### REQUIRED ACTION
Give again, exactly as written, each line of the material below starting at the line that contains "port.val).rerte port.val msg))" and ending at the line that contains "def execCmpRevoke (first". Both ends count, and no other line does.

### DATA RECORDS
-------

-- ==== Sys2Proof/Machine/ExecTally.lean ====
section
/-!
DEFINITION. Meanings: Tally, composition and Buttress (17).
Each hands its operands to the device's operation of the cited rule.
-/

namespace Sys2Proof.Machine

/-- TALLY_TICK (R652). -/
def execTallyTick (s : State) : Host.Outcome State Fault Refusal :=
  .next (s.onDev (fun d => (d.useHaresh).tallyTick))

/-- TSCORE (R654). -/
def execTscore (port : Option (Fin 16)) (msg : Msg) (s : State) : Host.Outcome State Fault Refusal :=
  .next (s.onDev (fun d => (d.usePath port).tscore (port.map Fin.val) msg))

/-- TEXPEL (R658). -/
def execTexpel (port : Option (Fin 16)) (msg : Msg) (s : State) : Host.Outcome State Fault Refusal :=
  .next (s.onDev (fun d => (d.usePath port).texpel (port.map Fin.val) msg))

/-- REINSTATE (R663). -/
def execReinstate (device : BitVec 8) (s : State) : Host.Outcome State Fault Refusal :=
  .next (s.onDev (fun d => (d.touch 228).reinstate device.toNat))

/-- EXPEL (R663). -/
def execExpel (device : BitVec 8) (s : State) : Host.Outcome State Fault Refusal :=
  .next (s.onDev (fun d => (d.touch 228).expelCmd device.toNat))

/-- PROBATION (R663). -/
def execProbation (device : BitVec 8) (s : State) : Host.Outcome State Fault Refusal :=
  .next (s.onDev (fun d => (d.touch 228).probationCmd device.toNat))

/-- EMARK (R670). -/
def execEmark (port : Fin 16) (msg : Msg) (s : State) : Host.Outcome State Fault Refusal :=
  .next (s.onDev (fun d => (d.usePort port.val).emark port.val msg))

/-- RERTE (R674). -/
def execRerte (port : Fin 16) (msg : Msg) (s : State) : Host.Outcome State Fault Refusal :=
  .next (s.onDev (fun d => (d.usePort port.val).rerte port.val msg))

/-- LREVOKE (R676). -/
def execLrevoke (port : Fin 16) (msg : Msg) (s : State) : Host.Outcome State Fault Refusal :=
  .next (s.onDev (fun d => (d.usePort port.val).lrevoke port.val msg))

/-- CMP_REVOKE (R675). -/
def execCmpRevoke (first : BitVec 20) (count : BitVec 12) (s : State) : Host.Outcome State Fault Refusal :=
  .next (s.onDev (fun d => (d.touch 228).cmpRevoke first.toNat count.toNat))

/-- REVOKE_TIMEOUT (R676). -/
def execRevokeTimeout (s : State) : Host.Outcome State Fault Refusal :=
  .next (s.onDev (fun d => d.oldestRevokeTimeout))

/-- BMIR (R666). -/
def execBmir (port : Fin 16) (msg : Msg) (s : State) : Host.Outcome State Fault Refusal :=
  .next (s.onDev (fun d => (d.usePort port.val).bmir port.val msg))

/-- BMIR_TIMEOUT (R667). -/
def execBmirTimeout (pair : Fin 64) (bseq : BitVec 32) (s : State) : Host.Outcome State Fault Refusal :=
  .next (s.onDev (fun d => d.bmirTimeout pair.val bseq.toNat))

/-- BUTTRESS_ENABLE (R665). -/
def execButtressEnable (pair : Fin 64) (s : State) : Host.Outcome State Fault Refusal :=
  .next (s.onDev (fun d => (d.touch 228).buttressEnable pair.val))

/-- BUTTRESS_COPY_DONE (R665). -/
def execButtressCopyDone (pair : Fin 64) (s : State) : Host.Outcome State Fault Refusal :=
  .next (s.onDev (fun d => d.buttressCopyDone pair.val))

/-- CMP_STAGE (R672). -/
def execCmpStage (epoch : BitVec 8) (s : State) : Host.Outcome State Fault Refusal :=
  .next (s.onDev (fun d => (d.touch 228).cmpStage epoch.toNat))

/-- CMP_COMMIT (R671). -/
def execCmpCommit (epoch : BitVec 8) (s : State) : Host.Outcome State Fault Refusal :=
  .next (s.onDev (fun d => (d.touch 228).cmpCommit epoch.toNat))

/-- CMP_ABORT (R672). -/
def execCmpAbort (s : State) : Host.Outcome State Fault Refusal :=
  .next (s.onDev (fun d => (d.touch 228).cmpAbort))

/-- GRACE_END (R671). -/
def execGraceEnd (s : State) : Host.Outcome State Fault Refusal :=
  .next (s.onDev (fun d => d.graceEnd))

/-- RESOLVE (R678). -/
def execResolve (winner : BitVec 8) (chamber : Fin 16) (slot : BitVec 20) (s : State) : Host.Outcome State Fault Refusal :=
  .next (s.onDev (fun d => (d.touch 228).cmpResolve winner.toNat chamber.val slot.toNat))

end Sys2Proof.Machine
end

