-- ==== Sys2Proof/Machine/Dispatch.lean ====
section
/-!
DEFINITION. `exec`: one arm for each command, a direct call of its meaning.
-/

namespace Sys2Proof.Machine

-------

### RESPONSE TO THE EXERCISE
  .next (s.onDev (fun d => (d.usePort port.val).rerte port.val msg))

/-- LREVOKE (R676). -/
def execLrevoke (port : Fin 16) (msg : Msg) (s : State) : Host.Outcome State Fault Refusal :=
  .next (s.onDev (fun d => (d.usePort port.val).lrevoke port.val msg))

/-- CMP_REVOKE (R675). -/
def execCmpRevoke (first : BitVec 20) (count : BitVec 12) (s : State) : Host.Outcome State Fault Refusal :=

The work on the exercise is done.